# Confusion related to svm optimization

I was reading thispaper related to kernel SVM. It states

Support Vector Machine (SVM) (Cortes and Vap- nik, 1995) as the state-of-the-art classification algo- rithm has been widely applied in various scientific do- mains. The use of kernels allows the input samples to be mapped to a Reproducing Kernel Hilbert S- pace (RKHS), which is crucial to solving linearly non- separable problems. While kernel SVMs deliver the state-of-the-art results, the need to manipulate the k- ernel matrix imposes significant computational bottle- neck, making it difficult to scale up on large data.

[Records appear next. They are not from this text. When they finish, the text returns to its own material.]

-- ==== Sys2Proof/Tests/Slice0.lean ====
section
/-! SUPPORT. The author's own tests. The words are written out from the encoding tables of 14 to 19, the expected results are the
worked examples of spec/ or hand calculation from its rules, and every statement's hypotheses have a witness. -/

namespace Sys2Proof.Tests

open Sys2Proof Sys2Proof.Machine Sys2Proof.Claim

set_option Elab.async false

/-! ## Words -/

/-- No guard, no permutation, FS 0. -/
abbrev p : Pre :=
  { len := .l64, fs := false, ge := false, gn := false, gb := 0, sg := 0, pa := noPerm, pb := noPerm, pc := noPerm }
/-- The same in an item of 96 bits, and of 128. -/
abbrev p96 : Pre := { p with len := .l96 }
abbrev p128 : Pre := { p with len := .l128 }

/-- Words of 15/R329 to R334: the OP of 14/R317 and the fields of R305 and R306. -/
theorem test_words_moves_1 :
    decodeTableWord 64 0x0000000000000000 = some (.nop p) ∧
    decodeTableWord 64 0x0010000FC0A00004 = some (.mov p true 10 252) ∧
    decodeTableWord 64 0x0000005040300008 = some (.movx p 3 4 5) ∧
    decodeTableWord 64 0x000000504030000C = some (.movxw p 3 4 5) ∧
    decodeTableWord 64 0x01F0000080600010 = some (.tag p true .foreign 6 8) ∧
    decodeTableWord 64 0x0000000090700014 = some (.tagq p 7 9) ∧
    decodeTableWord 64 0x0001100000100018 = some (.idq p 1 17) ∧
    decodeTableWord 64 0x800FE000008000F0 = some (.movi p .s32 8 (-2)) ∧
    decodeTableWord 64 0xB007F000008000F4 = some (.movi64 p .n64 8 127) := by decide

/-- Words of 15/R329 to R334: the OP of 14/R317 and the fields of R305 and R306. -/
theorem test_words_moves_2 :
    decodeTableWord 96 0x0001234590000000008000F1 = some (.movi p96 .n32 8 0x12345) ∧
    decodeTableWord 128 0xFFFFFFFF0000000000000000004000F2 = some (.movi p128 .raw 4 (-1)) := by decide

/-- Words of 15/R320 to R324: the OP of 14/R317 and the fields of R305 and R306. -/
theorem test_words_arithmetic_1 :
    decodeTableWord 64 0x4800003020100040 = some (.iadd p .s8 true 1 2 3) ∧
    decodeTableWord 64 0x7000003020100044 = some (.isub p .n16 false 1 2 3) ∧
    decodeTableWord 64 0x6800000020100048 = some (.ineg p .s16 true 1 2) ∧
    decodeTableWord 64 0x800000002010004C = some (.iabs p .s32 false 1 2) ∧
    decodeTableWord 64 0x5000003020100050 = some (.imin p .n8 1 2 3) ∧
    decodeTableWord 64 0x4000003020100054 = some (.imax p .s8 1 2 3) ∧
    decodeTableWord 64 0x9800003020100058 = some (.imul p .n32 true 1 2 3) ∧
    decodeTableWord 64 0x800000302010005C = some (.imulh p .s32 1 2 3) ∧
    decodeTableWord 64 0x9000403020100060 = some (.imad p .n32 false 1 2 3 4) := by decide
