-- ==== Sys2Proof/Machine/Unassigned.lean ====
section
/-! DEFINITION. The commands without a dispatcher role `NONE`, `STARTXFER`, `ENDXFER`, `DATA`, `INFO` (spec/47_cmd_unassigned.md): known, delivered, and a `ProtocolViolation` in every state where frames are not ignored. -/

namespace Sys2Proof.Machine

/-- `NONE` (R250). -/
def execNone (cs : U16) (s : State) : Result := deliver cmdNone [] cs (raising .protocolViolation) s

/-- `STARTXFER` (R251). -/
def execStartxfer (cs : U16) (s : State) : Result := deliver cmdStartxfer [] cs (raising .protocolViolation) s

/-- `ENDXFER` (R252). -/
def execEndxfer (cs : U16) (s : State) : Result := deliver cmdEndxfer [] cs (raising .protocolViolation) s

/-- `DATA{x}` (R253). -/
def execData (x : Byte) (cs : U16) (s : State) : Result := deliver cmdData [x] cs (raising .protocolViolation) s

/-- `INFO{P}` (R254). -/
def execInfo (P : List Byte) (cs : U16) (s : State) : Result := deliver cmdInfo P cs (raising .protocolViolation) s

end Sys2Proof.Machine
end

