/-- A reset event leaves, from every state: the decoder in SeekStart with its registers zero, txq empty, link_state disconnected for the same role, link_en, connected, memtype, the operation registers, the counters, the last commands, the timer and the fault flags clear, and the traces empty (R300, R50). That nothing is written in rx_buf and xfer_buf, which R50 leaves unspecified, is the model's choice (log entry 6), and that the parameters, the later events and the backend stay is inferred (log entry 15). (R300, R50) -/
def Obligations.ResetClearsEveryRegister : Prop :=
  ∀ (s : State) (rest : List Event), s.events = .reset :: rest →
    ∃ t : State, step s = .next t ∧
      t.dec.rxState = .seekStart ∧ t.dec.rxCmd = 0x00 ∧ t.dec.rxKnown = false ∧ t.dec.rxLen = 0 ∧ t.dec.rxCnt = 0 ∧
      t.dec.rxCsum = 0x0000 ∧ (∀ a, t.dec.rxBuf.lookup a = none) ∧ (∀ a, t.xferBuf.lookup a = none) ∧
      t.txq = [] ∧ t.linkEn = false ∧ t.connected = false ∧ t.memtype = 0x00 ∧ t.curOp = none ∧ t.pendOp = none ∧
      t.xferCnt = 0 ∧ t.blkLen = 0 ∧ t.retryCnt = 0 ∧ t.lastTxCmd = 0x00 ∧ t.lastRxCmd = 0x00 ∧
      t.timerArmed = false ∧ t.timerMs = 0 ∧ t.fltTxLen = false ∧ t.fltTxq = false ∧
      t.wireOut = [] ∧ t.appEv = [] ∧ t.timerCmd = [] ∧
      (∀ h, s.link = .host h → t.link = .host .disconnected) ∧
      (∀ d, s.link = .device d → t.link = .device .disconnected) ∧
      t.cfg = s.cfg ∧ t.events = rest ∧ t.backend = s.backend

/-- Every step from every state, a reset too, keeps the instance's role and its parameters. (R2, R8, R279) -/
def Obligations.RoleAndParametersNeverChange : Prop :=
  ∀ s s' : State, step s = .next s' → s'.role = s.role ∧ s'.cfg = s.cfg

/-- If a step from a state of a session (H_IDLE, the waiting states of an operation, D_IDLE, D_READ, D_WRITE) ends in a state of a session of the same role, memtype is unchanged: it is written at the handshake and by the rules that end the session alone. (R35, R103) -/
def Obligations.MemoryTypeIsFixedForTheSession : Prop :=
  ∀ s s' : State, step s = .next s' →
    (∀ h h', s.link = .host h → s'.link = .host h' → h.sessionless = false → h'.sessionless = false →
      s'.memtype = s.memtype) ∧
    (∀ d d', s.link = .device d → s'.link = .device d' → d.inSession = true → d'.inSession = true →
      s'.memtype = s.memtype)

/-- Every step from H_HALTED but a reset stays in H_HALTED and queues nothing: what was handed over and what is queued are together unchanged. (R266, R174) -/
def Obligations.HaltedHostIsStuckAndSilent : Prop :=
  ∀ s s' : State, s.link = .host .halted → s.events.head? ≠ some .reset → step s = .next s' →
    s'.link = .host .halted ∧ s'.wireOut ++ s'.txq = s.wireOut ++ s.txq

/-- If MEMDATA on a DEVICE in D_WRITE queues TXRX_ACK or TXRX_DONE behind what was queued, then the backend answered ok to the write of the payload at xfer_cnt and answered exactly the payload to the read that followed. (R78, R242) -/
def Obligations.AcknowledgedBlocksAreVerified : Prop :=
  ∀ (P : List Byte) (cs : U16) (s t : State),
    s.link = .device .write → exec (.memdata P cs) s = .next t →
    t.txq = s.txq ++ encodeFrame s.cfg 0x11 [] ∨ t.txq = s.txq ++ encodeFrame s.cfg 0x12 [] →
    ∃ w : State, memWrite s.xferCnt.toNat P s = (true, w) ∧ (memRead s.xferCnt.toNat P.length w).1 = some P

/-- If a step emits EV_MEM_RECEIVED, the instance is a HOST that was awaiting a block, the image has exactly memsize(memtype) bytes, and the bytes received before the step together with the block just received reach that size. (R242, R176) -/
def Obligations.ImagesReachTheApplicationWhole : Prop :=
  ∀ (s s' : State) (evs : List AppEvent) (img : List Byte),
    step s = .next s' → s'.appEv = s.appEv ++ evs → .memReceived img ∈ evs →
    s.link = .host .waitReadmemData ∧ img.length = memsize s.memtype ∧
      memsize s.memtype ≤ s.xferCnt.toNat + s.dec.rxLen.toNat

/-- For every instruction that answers a next state: the parameters, the pending events, wire_out, the received frame registers rx_cmd, rx_buf and rx_csum and flt_tx_len are unchanged and last_rx_cmd is the command; a HOST's backend is unchanged; a DEVICE's xfer_buf, app_ev, link_en, cur_op and pend_op are unchanged; and every command but MEMDATA leaves every byte of xfer_buf and every byte of an ideal backend as it was. (R20, R33, R44, R63, R64, R242) -/
def Obligations.CommandsKeepWhatTheyDoNotWrite : Prop :=
  ∀ (i : Instr) (s t : State), exec i s = .next t →
    (t.cfg = s.cfg ∧ t.events = s.events ∧ t.resets = s.resets ∧ t.wireOut = s.wireOut ∧ t.fltTxLen = s.fltTxLen ∧
      t.dec.rxCmd = s.dec.rxCmd ∧ t.dec.rxBuf = s.dec.rxBuf ∧ t.dec.rxCsum = s.dec.rxCsum ∧ t.lastRxCmd = i.opcode) ∧
    (∀ h, s.link = .host h → t.backend = s.backend) ∧
    (∀ d, s.link = .device d →
      t.xferBuf = s.xferBuf ∧ t.appEv = s.appEv ∧ t.linkEn = s.linkEn ∧ t.curOp = s.curOp ∧ t.pendOp = s.pendOp) ∧
    (i.opcode ≠ 0x70 →
      (∀ a, t.xferBuf.readByte (Config.xferBufByte t.resets) a = s.xferBuf.readByte (Config.xferBufByte s.resets) a) ∧
      ∀ cells, s.backend = .ideal cells → ∃ cells', t.backend = .ideal cells' ∧
        ∀ a, cells'.readByte Config.backendCell a = cells.readByte Config.backendCell a)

I didn't get what they mean by manipulate the kernel matrix. I mean lets say I am using the RBF kernel. Then my kernel matrix will have elements of the form

$exp^{\sigma {||x_i-x_j||}_2}{}$

which I can calculate once and then have it there. So what is meant by kernel manipulation

• Can you provide a link to the article in question? – Michael Grant Apr 13 '13 at 16:36
• @MichaelGrant. I have added the link to the paper – user34790 Apr 13 '13 at 17:06

They are simply referring to the fact that the kernel matrix itself is a central quantity in the algorithm. The problem is that it is $O(n^2)$ in size, where $n$ is the number of points being examined. So the storage and computational requirements surrounding the kernel matrix rapidly become impractical as $n$ gets large.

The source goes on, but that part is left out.